下面可視化64個filter中的前6個的情況，繪製每個filter在三個通道上的結果。

import matplotlib.pyplot as plt
plt.rcParams['figure.dpi'] = 200

# retrieve weights from the second hidden layer
filters, biases = model.layers[1].get_weights()

# normalize filter values to 0-1 so we can visualize them
f_min, f_max = filters.min(), filters.max()
filters = (filters - f_min) / (f_max - f_min)

# plot first few filters
n_filters, ix = 6, 1
for i in range(n_filters):
    # get the filter
    f = filters[:, :, :, i]
    
    # plot each channel separately
    for j in range(3):
        # specify subplot and turn of axis
        ax = plt.subplot(n_filters, 3, ix)
        ax.set_xticks([])
        ax.set_yticks([])
        
        # plot filter channel in grayscale
        plt.imshow(f[:, :, j], cmap='gray') # coolwarm
        ix += 1

# show the figure
plt.show()

輸出：

可以看到，在某些情況下，通道之間的filter是相同的（第一行），在其它情況下，filter是不同的（最後一行）。深色方塊（上圖中的黑色，下圖中的藍色）表示較小的權重（或抑制權重），而淺色方塊（上圖中的白色，下圖中的紅色）表示較大的權重（興奮性權重）。可以看到第一行的濾鏡檢測到從左上方的光到右下方的暗的漸變。

4. 可視化特徵圖

特徵圖捕獲將filter應用於輸入（輸入圖像或特徵圖）的結果。可視化特定輸入圖像的特徵圖，可以幫助理解輸入的哪些特徵在特徵圖中被檢測或保留。靠近輸入的特徵圖會檢測到細小或細粒度的細節，而靠近模型的輸出的特徵圖會捕獲更一般的特徵。

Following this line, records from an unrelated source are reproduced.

/-- What a migrate descriptor is told (R320): done, aborted, or a refusal with its code of Table 9.10. -/
inductive MigAnswer where
  | done
  | aborted
  | refused (code : Fin 16)
  deriving DecidableEq, Repr

/-- Where a queue's doorbell, cq_head, pause, resume or invalidate is written (R328, R351): at its own registers, or in slot `j`
of instance `i`'s doorbell page. -/
inductive QTo where
  | reg (q : Fin 2048)
  | page (i : Fin 512) (j : Fin 16)
  deriving DecidableEq, Repr



/-- What stands in an SRAM word with a double-bit error (R377): an entry of a table, a tracker entry with or without its host and
tag intact, a flit of a replay buffer, the state of a data-mover queue, a Loft entry (R260), or something that no rule names. -/
inductive SramHolds where
  | decoder (i : Fin 2048)
  | vppb (i : Fin 2048)
  | group (i : Fin 4096)
  | mirror (i : Fin 4096)
  | overlay (i : Fin 65536)
  | region (i : Fin 64)
  | pid (i : Fin 4096)
  | shaper (i : Fin 1024)
  | tracker (t : Fin 16384) (intact : Bool)
  | replay (site : Fin 7) (seq : Fin 1024)
  | queue (q : Fin 2048)
  | loft (i : Fin 1048576)
  | other
  deriving DecidableEq, Repr

/-- What the patrol scrub finds in the next word (R376): nothing, a single-bit error (in the Larder or not), a double-bit error;
with the word's SRAM address. -/
inductive ScrubHit where
  | clean
  | single (addr : Fin 4294967296) (larder : Bool)
  | double (addr : Fin 4294967296) (what : SramHolds)
  deriving DecidableEq, Repr



/-- One sample of a slot's inputs (R392): feeds, common node, VOUT and GATE in mV; ISP − ISN in 10 µV. -/
structure SlotSample where
  fa : Nat
  fb : Nat
  isp : Nat
  vout : Nat
  gate : Nat
  sense : Nat
  deriving DecidableEq, Repr



/-- One value that a section of an Inventory image holds (Table 16.1, R443): bits of a register; what no register shows; a table
entry, as its words. -/
inductive InvVal where
  | reg (addr : Fin 268435456) (mask val : BitVec 32)
  /-- Type 0x0001: REFCLK is spread; host port `p` is FM port `k`. -/
  | spread (on : Bool)
  | fmPort (k : Fin 4) (p : Fin 128)
  /-- Type 0x0004: the transmitter setting of a lane of a Casub site. -/
  | laneTx (d : Fin 8) (t : Fin 7) (lane : Fin 32) (v : BitVec 32)
  /-- Type 0x0005: a group's bifurcation code, a quad's use (0 host port, 1 class M, 2 class A), its rate limit and clocking. -/
  | bifur (d : Fin 8) (g : Fin 4) (code : Fin 8)
  | use (d : Fin 8) (q : Fin 16) (u : Fin 4)
  | rate (d : Fin 8) (q : Fin 16) (code : Fin 8)
  | clocking (d : Fin 8) (q : Fin 16) (c : Fin 4)
  /-- Type 0x0006: the VCS of a host port. -/
  | vcs (p : Fin 128) (first : Fin 1024) (count : Fin 512) (fmDecode pantryFn : Bool)
  /-- Type 0x0008: group, mirror, PID and shared-region entries, and the share bits of a port. -/
  | group (d : Fin 8) (i : Fin 4096) (w : List (BitVec 32))
  | mirror (d : Fin 8) (i : Fin 4096) (w : List (BitVec 32))
  | pid (d : Fin 8) (i : Fin 4096) (w : BitVec 32)
  | region (d : Fin 8) (i : Fin 64) (w : List (BitVec 32))
  | share (d : Fin 8) (q : Fin 16) (mask : Fin 65536)
  deriving DecidableEq, Repr

/-- An image as read from a flash slot (R441 to R445, R467): its bytes, and for each section of types 0x0001 to 0x0008 the values
that it holds. Eznil's listing places them in the section; the spec does not. -/
structure Image where
  raw : List (BitVec 8)
  vals : List (List InvVal)
  deriving DecidableEq, Repr

/-- What the flash's parameter table says (R538): the read modes it reports among 1-4-4, 1-1-4, 1-2-2, 1-1-2 and 1-1-1, each with
its dummy cycles; its size in bytes; its highest clock in kHz, when stated. -/
structure Sfdp where
  modes : List (Option Nat)
  bytes : Nat
  maxKhz : Option Nat
  deriving DecidableEq, Repr

/-- A chain frame as received (Table 18.1): its bytes after the SOF, the crc last. -/
structure ChFrame where
  bytes : List (BitVec 8)
  deriving DecidableEq, Repr

/-- One 32-bit access of an inbound request of the Hatch (R426, R427): its byte enables, and the word of a write. -/
structure HWord where
  be : Fin 16
  val : Option (BitVec 32)
  deriving DecidableEq, Repr

/-- How a transaction of an external bus ends (R434): well, with the bytes read; NACK; stretching beyond stretch_us; SDA low when
the bus should be idle. -/
inductive XEnd where
  | ok (bytes : List (BitVec 8))
  | nack
  | stretch
  | low
  deriving DecidableEq, Repr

首先，打印每個卷積層以及模型中的層的輸出大小或特徵圖大小。

# summarize feature map size for each conv layer
from keras.applications.vgg16 import VGG16
model = VGG16()

# summarize feature map shapes
for i in range(len(model.layers)):
    layer = model.layers[i]
    
    # check for convolutional layer
    if 'conv' not in layer.name:
        continue
        
    # summarize output shape
    print(i, layer.name, layer.output.shape)

輸出：

1 block1_conv1 (None, 224, 224, 64)
2 block1_conv2 (None, 224, 224, 64)
4 block2_conv1 (None, 112, 112, 128)
5 block2_conv2 (None, 112, 112, 128)
7 block3_conv1 (None, 56, 56, 256)
8 block3_conv2 (None, 56, 56, 256)
9 block3_conv3 (None, 56, 56, 256)
11 block4_conv1 (None, 28, 28, 512)
12 block4_conv2 (None, 28, 28, 512)
13 block4_conv3 (None, 28, 28, 512)
15 block5_conv1 (None, 14, 14, 512)
16 block5_conv2 (None, 14, 14, 512)
17 block5_conv3 (None, 14, 14, 512)

加載VGG模型後，我們可以定義一個新模型，該模型從第一卷積層（索引1）輸出特徵圖。

# redefine model to output right after the first hidden layer
model = Model(inputs=model.inputs, outputs=model.layers[1].output)

定義模型後，需要以模型期望的輸入數據尺寸（在這種情況下爲224×224）加載圖像。

# load the image with the required shape
img = load_img('dog2.jpg', target_size=(224, 224))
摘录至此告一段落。